The timing of this chapter with the recent posting of Chapter 14 of Say Goodbye to Sparkleland is a bit unfortunate. Both of them involve drunken encounters. I don't want anyone to feel I'm getting all preachy or anything. I don't like to talk about what people should or shouldn't do, but I do know that alcohol can lead to mistakes. But I'm not on a soapbox here. I can enjoy creating these chapters with a glass of wine as comfortably as anyone else.


Clarification

Corey and Aiden really define their friendship in this chapter. (But there is one chapter left.) I don't want to talk about or defend who they are. From the beginning, the story was about best friends — one gay, one straight. Yep, there was sexual tension from time to time, usually from Aiden's end, but I don't feel I've misled anyone.
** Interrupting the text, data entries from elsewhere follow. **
-- ==== Sys2Proof/Machine/Arbiter.lean ====
section
/-! DEFINITION. The control-bus arbiter: preparation writes, replay, restart series, own transfers, and what the end of a
transfer does (R124, R125, R130, R133 to R136, R143 to R145). -/

namespace Sys2Proof.Machine

/-! ### Starting a transfer -/

/-- The bus is granted: the first transfer to a device after it enters ON is its answer check (R124, R130). -/
def startTransfer (kind : TxnKind) (d : Device) (reg : Byte) (cause : TransferCause) (owner : Option Sub) (c : Core) :
    Core :=
  { c with rcc := { c.rcc with
      bus := some ⟨kind, d, reg, cause, owner, decide (c.rcc.answering.get d = .pending), false, false, false, false⟩ } }

/-- The first position from `i` on at which a list's element qualifies. -/
def firstFrom {α : Type} (l : List α) (i : Nat) (ok : α → Bool) : Option (Nat × α) :=
  match (l.drop i).findIdx? ok with
  | none => none
  | some j => (l[i + j]?).map fun a => (i + j, a)

/-! ### Rank 1: the preparation (R133, R135) -/

/-- A CONTEXT entry whose value for X is to be written (R133). -/
def needsContext (e : Env) (c : Core) (x : Sub) (s : ShadowEntry) : Bool :=
  decide (s.entry.scope = .context) && e.has s.entry.device && c.isOn s.entry.device
    && (s.own.get x).isSome && decide (s.live ≠ s.own.get x)

/-- A COMMON entry whose value is to be restored (R133). -/
def needsCommon (e : Env) (c : Core) (s : ShadowEntry) : Bool :=
  decide (s.entry.scope = .common) && e.has s.entry.device && c.isOn s.entry.device && s.common.isSome && s.live.isNone

def Core.setPrep (c : Core) (p : Prep) : Core := { c with rcc := { c.rcc with prep := some p } }

/-- A preparation write is made, and the turn moves on. -/
def prepWrite (p : Prep) (d : Device) (reg : Byte) (v : Half) (next : Nat) (c : Core) : Core :=
  startTransfer (.write v) d reg .preparation (some p.owner) (c.setPrep { p with position := next })

/-- The window is a retune window (R135). -/
def isRetune (c : Core) (p : Prep) : Bool :=
  c.rcc.tuning.isNone || p.tuningAtStart.isNone || p.tuningChanged || c.rcc.poweredSince

/-- A preparation ends: the Timeline Arbiter is told with the retune indication, the record and the staged list are
closed, and a window whose start has passed goes ACTIVE, LATE (R30, R135, R36). -/
def endPreparation (e : Env) (p : Prep) (c : Core) : Core :=
  let retune := isRetune c p
  let c1 := { c with rcc := { c.rcc with prep := none } }
  let c2 := (c1.editReservation p.handle fun r => { r with prepared := some retune, staged := [] }).trigger
  match c2.reservation p.handle with
  | none => c2
  | some r => if r.waiting && before e.count r.endTime then activateLate e retune r c2 else c2

/-- The preparation's turn when the bus is idle (R133). -/
def prepTurn (e : Env) (p : Prep) (c : Core) : Core :=
  match p.step with
  | .awaitingPower => c
  | .context =>
    match firstFrom c.rcc.shadow p.position (needsContext e c p.owner) with
    | some (i, s) => prepWrite p s.entry.device s.entry.register ((s.own.get p.owner).getD 0) (i + 1) c
    | none => c.setPrep { p with step := .common, position := 0 }
  | .common =>
    match firstFrom c.rcc.shadow p.position (needsCommon e c) with
    | some (i, s) => prepWrite p s.entry.device s.entry.register (s.common.getD 0) (i + 1) c
    | none => c.setPrep { p with step := .staged, position := 0 }
  | .staged =>
    match p.staged[p.position]? with
    | some w => prepWrite p w.device w.register w.value (p.position + 1) c
    | none => endPreparation e p c

/-- Every awaited device is ON: the preparation goes to its writes (R132). -/
def powerArrived (p : Prep) (c : Core) : Bool := decide (p.step = .awaitingPower) && p.awaited.all c.isOn

/-- The preparation has a turn at rank 1. -/
def Prep.writing (p : Prep) : Bool := decide (p.step ≠ .awaitingPower)

/-! ### Rank 2: replay (R130) -/

/-- The first pending replay write is made if its live value is still UNKNOWN, and dropped otherwise (R130). -/
def replayTurn (e : Env) (p : Replay) (rest : List Replay) (c : Core) : Core :=
  let dropped := replayShortened e p.device { c with rcc := { c.rcc with replay := rest } }
  match c.rcc.shadow[p.entry]? with
  | none => dropped
  | some s =>
    match s.live, s.common with
    | none, some v => startTransfer (.write v) p.device s.entry.register .replay none c
    | _, _ => dropped

/-! ### Ranks 3 and 4: bridge transactions (R125, R143, R144) -/

/-- The head of X's queue takes part in the arbitration (R125). -/
def headReady (c : Core) (x : Sub) : Option Txn :=
  match (c.bridge x).queue with
  | [] => none
  | t :: _ => if t.state = .ready ∨ t.state = .restarting then some t else none

/-- A ready head at rank 3. -/
def releasedReady (c : Core) (x : Sub) : Bool :=
  match headReady c x with
  | none => false
  | some t => t.released

/-- A restart series under way at rank 4. -/
def seriesBegun (c : Core) (x : Sub) : Bool :=
  match headReady c x with
  | none => false
  | some t => !t.released && decide (t.state = .restarting) && t.begun

/-- Of two stacks that qualify, the one not served last (R125). -/
def alternate (last : Sub) (a b : Bool) : Option Sub :=
  match a, b with
  | true, true => some last.other
  | true, false => some .A
  | false, true => some .B
  | false, false => none

/-- The stack the arbiter would serve (R125, R144). -/
def chooseStack (c : Core) : Option Sub :=
  match alternate c.rcc.lastServed (releasedReady c .A) (releasedReady c .B) with
  | some x => some x
  | none =>
    if seriesBegun c .A then some .A
    else if seriesBegun c .B then some .B
    else alternate c.rcc.lastServed (headReady c .A).isSome (headReady c .B).isSome

def Core.served (c : Core) (x : Sub) : Core := { c with rcc := { c.rcc with lastServed := x } }

/-- The head's own transfer (R143). -/
def ownTransfer (x : Sub) (t : Txn) (c : Core) : Core :=
  startTransfer t.kind t.device t.register (.own x) (some x)
    ((c.setHead x { t with state := .inFlight }).served x)

/-- A CONTEXT entry to restore before a trapped transaction's own transfer (R144). -/
def needsRestore (e : Env) (c : Core) (x : Sub) (d : Device) (s : ShadowEntry) : Bool :=
  decide (s.entry.device = d) && needsContext e c x s

/-- The next transfer of a restart series (R144). DESIGN CHOICE (log entry 59): a READ whose own context value has become set
during the series is answered FROM_SHADOW at the turn of its own transfer, after the restore writes that are left. -/
def seriesTurn (e : Env) (x : Sub) (t : Txn) (c : Core) : Core :=
  if c.foreign x then examine e x (c.setHead x { t with state := .queued })
  else
    match firstFrom c.rcc.shadow t.position (needsRestore e c x t.device) with
    | some (i, s) =>
      startTransfer (.write ((s.own.get x).getD 0)) t.device s.entry.register (.restore x) (some x)
        ((c.setHead x { t with position := i + 1, begun := true }).served (if t.begun then c.rcc.lastServed else x))
    | none =>
      match finding e x t c with
      | .fromShadow v => completeAndExamine e x 5 (some v) c
      | _ => ownTransfer x t c

/-- The bus is given to the head of X's queue, which is examined at this moment (R140, R143). -/
def headTurn (e : Env) (x : Sub) (t : Txn) (c : Core) : Core :=
  if t.state = .restarting then seriesTurn e x t c
  else
    match finding e x t c with
    | .toDevice =>
      if c.isOn t.device && !c.rcc.replayPending t.device then ownTransfer x t c else examine e x c
    | _ => examine e x c

/-- One decision of the arbiter with the bus idle: the first rank with a ready transfer (R125). -/
def arbitrate (e : Env) (c : Core) : Option Core :=
  match c.rcc.prep with
  | some p =>
    if p.writing then some (prepTurn e p c) else lower c
  | none => lower c
where
  lower (c : Core) : Option Core :=
    match c.rcc.replay with
    | p :: rest => some (replayTurn e p rest c)
    | [] =>
      match chooseStack c with
      | none => none
      | some x =>
        match headReady c x with
        | none => none
        | some t => some (headTurn e x t c)

/-! ### The bits of a transfer (R220)

DESIGN CHOICE (log entry 57): a field is driven and read most significant bit first, as every other serial format of the
manual; R220 names the fields of a transfer and their widths, and not the order of their bits. -/

/-- The bits of a field, most significant first. -/
def msbFirst {w : Nat} (v : BitVec w) : List Bool := (List.range w).map fun i => v.getMsbD i

/-- The steps of a transfer on RFC_DAT, with the bits that the part drives (R220). -/
def Transfer.steps (t : Transfer) : List BusStep :=
  let device := msbFirst (BitVec.ofNat 2 t.device.number)
  match t.kind with
  | .write v =>
    [.driven (false :: device), .acknowledge false .addressNak, .driven (msbFirst t.register), .driven (msbFirst v),
      .acknowledge true .dataNak, .busy]
  | .read =>
    [.driven (true :: device), .acknowledge false .addressNak, .driven (msbFirst t.register),
      .acknowledge true .dataNak, .busy, .returned]

/-- What the device's side does at a step, when it makes the step fail: a device acknowledges by holding RFC_DAT low for
the slot, and may hold the line busy for 20 µs (R220). -/
def BusReply.failure (b : BusReply) : BusStep → Option BusOutcome
  | .driven _ => none
  | .acknowledge second failure => if (if second then b.slots.data else b.slots.address) then some failure else none
  | .busy => if b.heldLong then some .timeout else none
  | .returned => none

/-- The first step that fails gives the outcome and ends the transfer; a transfer ends DONE when every step passes
(R220). -/
def BusReply.outcome (b : BusReply) (steps : List BusStep) : BusOutcome := (steps.findSome? b.failure).getD .done

/-- The value that the device returns at step 7 (R220). -/
def BusReply.value (b : BusReply) : Half := BitVec.ofNat 16 (bitsToNat b.returned)

/-! ### The end of a transfer -/

/-- What the transfer leaves in the tables of set values (R127). -/
def transferStores (e : Env) (t : Transfer) (c : Core) : Core :=
  match t.kind with
  | .write v => if t.ownerGone then c else storeValue e t.owner t.device t.register v c
  | .read => c

/-- What the transfer leaves in the live table (R128). -/
def transferLive (e : Env) (t : Transfer) (outcome : BusOutcome) (value : Half) (c : Core) : Core :=
  if t.deviceLeft then c
  else
    match t.kind with
    | .write v => setLive e t.device t.register (if outcome = .done then some v else none) c
    | .read => if outcome = .done then setLive e t.device t.register (some value) c else c

/-- Tuning changed is set when a transfer during a preparation changes the tuning register's live value (R132,
R135). -/
def noteTuning (before after : Option Half) (c : Core) : Core :=
  match c.rcc.prep with
  | none => c
  | some p => c.setPrep { p with tuningChanged := p.tuningChanged || decide (before ≠ after) }

/-- A trapped transaction for the device: waiting for its power, in its restart series, or with its own transfer made
(R145). -/
def trappedOn (c : Core) (x : Sub) (d : Device) : Bool :=
  match (c.bridge x).queue with
  | [] => false
  | t :: _ => t.trapped && decide (t.device = d)

/-- A trapped head completes POWER_FAIL (R145). -/
def failTrapped (e : Env) (d : Device) (c : Core) (x : Sub) : Core :=
  if trappedOn c x d then completeAndExamine e x 6 none c else c

/-- The device is not answering: its replay writes are dropped, and its trapped transactions complete POWER_FAIL, A's
first (R130, R145; log entry 16). -/
def notAnswering (e : Env) (d : Device) (c : Core) : Core :=
  let c1 := { c with rcc := { c.rcc with
    answering := c.rcc.answering.set d .notAnswering, replay := c.rcc.replay.filter fun p => decide (p.device ≠ d) } }
  replayShortened e d (failTrapped e d (failTrapped e d c1 .A) .B)

/-- The answer check of a device ends (R130). -/
def endCheck (e : Env) (t : Transfer) (outcome : BusOutcome) (c : Core) : Core :=
  if t.check && !t.deviceLeft then
    if outcome = .addressNak then notAnswering e t.device c
    else { c with rcc := { c.rcc with answering := c.rcc.answering.set t.device .answering } }
  else c

/-- A transfer is a failed write (R124). -/
def Transfer.failedWrite (t : Transfer) (outcome : BusOutcome) : Bool :=
  decide (outcome ≠ .done) && (match t.kind with
    | .write _ => true
    | .read => false)

/-- A failed write of the preparation marks the occurrence DEGRADED and posts CONTEXT_FAULT (R134). -/
def prepFailed (e : Env) (t : Transfer) (outcome : BusOutcome) (c : Core) : Core :=
  match c.rcc.prep with
  | none => c
  | some p =>
    post e (.stack p.owner)
      (Event.now e .contextFault (.reservation p.owner p.handle)
        (BitVec.ofNat 16 (256 * t.device.number + t.register.toNat)) (value16 (BusOutcome.code outcome)))
      (c.editReservation p.handle fun r => { r with degraded := true })

/-- The replay write that has been made leaves the list, and the heads that waited for the list's end are examined
(R130, R140). -/
def replayMade (e : Env) (t : Transfer) (c : Core) : Core :=
  let c1 := { c with rcc := { c.rcc with
    replay := c.rcc.replay.filter fun p => !(decide (p.device = t.device)
      && decide (c.mapIndex e t.device t.register = some p.entry)) } }
  replayShortened e t.device c1

/-- The head's own transfer has ended: the transaction completes with its outcome (R143), unless it has completed
POWER_FAIL already (R145). -/
def ownEnded (e : Env) (x : Sub) (outcome : BusOutcome) (value : Half) (c : Core) : Core :=
  match (c.bridge x).queue with
  | [] => c
  | t :: _ =>
    if t.state = .inFlight then
      completeAndExamine e x (BusOutcome.code outcome) (if outcome = .done then some value else none) c
    else c

/-- A failed write that is none of the preparation's marks the occurrence in the view, by R136. -/
def noteFailure (e : Env) (t : Transfer) (outcome : BusOutcome) (c : Core) : Core :=
  if t.failedWrite outcome then degradeView e t c else c

/-- What the end of a transfer means for the work it belongs to (R134, R136, R137, R143, R144). -/
def workEnded (e : Env) (t : Transfer) (outcome : BusOutcome) (value : Half) (c : Core) : Core :=
  match t.cause with
  | .preparation => if t.failedWrite outcome && !t.dropped then prepFailed e t outcome c else c
  | .replay => replayMade e t (noteFailure e t outcome c)
  | .restore _ => noteFailure e t outcome c
  | .own x =>
    if t.ownerGone then noteFailure e t outcome c else ownEnded e x outcome value (noteFailure e t outcome c)

/-- A transfer that was not left without effect ends: values, live table, tuning, answer check, work. DESIGN CHOICE (log
entry 48): the answer check comes before the work, so that BRIDGE_DONE(POWER_FAIL) of a head trapped on the device precedes
the CONTEXT_FAULT of the preparation write that was the check. -/
def takeOutcome (e : Env) (t : Transfer) (outcome : BusOutcome) (value : Half) (c : Core) : Core :=
  let c1 := transferLive e t outcome value (transferStores e t c)
  workEnded e t outcome value (endCheck e t outcome (noteTuning c.rcc.tuningLive c1.rcc.tuningLive c1))

/-- The transfer in flight ends with what the device's side has left on the line (R124, R220). The RF Context Controller
may cease to hold work for its device, which triggers the sleep entry evaluation (R165). -/
def endTransfer (e : Env) (b : BusReply) (c : Core) : Core :=
  match c.rcc.bus with
  | none => c
  | some t =>
    let c1 := { c with rcc := { c.rcc with bus := none } }
    (if t.void then c1 else takeOutcome e t (b.outcome t.steps) b.value c1).trigger

end Sys2Proof.Machine
end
I've just told a story about two friends who love each other.

More than anything, I try to portray people as imperfect. We're all flawed. Anyone who wants to point out the issues of the characters — that's kind of the point. If we love or hate a character, it is because we believe them. The authenticity of their character is my goal.

For those waiting for a big sex scene between them, I'm sorry. (You did get a brief fantasy from Aiden this time.) Love them for who they are — please! They are great guys.


One Chapter Left

And, nope, not gonna talk about everything that happened on the last page. All will be wrapped up shortly.

Besides, there's so much to digest with this chapter, right? Forrest attending a Prism event; an out-of-control party; Ace opening up his true feelings; Aiden conquering his fears; and the big revelation among the circle of friends.

Thursday, February 15, 2024

Straight

I don’t think I’ve ever had this conversation on the blog before.

Timothy confession here: I’ve never slept with a straight guy (or a woman). All my readers out there have such a breadth of diverse experiences. There is so much you could teach me.

Click here to read Chapter 14 of Say Goodbye to Sparkleland.

That said, I feel there are a TON of teenage boys that experiment and explore with each other, even straight ones. When you’re young, there are just so many questions, and if you are lucky enough to have a good friend to help you figure them out, then … that’s a gift in my opinion.

I don’t know if straight men regret doing so after they are grown and married. Is it a “I can’t believe I did that!” moment, or is it simply assumed to be a part of growing up? I really have no idea. I haven’t actually interviewed straight people about it. Life is full of regrets; is that one of them?

Drunk or not, I’m sure it happens among adults too. A close friend of mine had sex with another man, although he has no idea I know. This other man was married to a woman, but he considered himself to be “highly sexed” (his term), whatever that means. I found this out after he had a couple of drinks and propositioned me. (I didn’t accept.)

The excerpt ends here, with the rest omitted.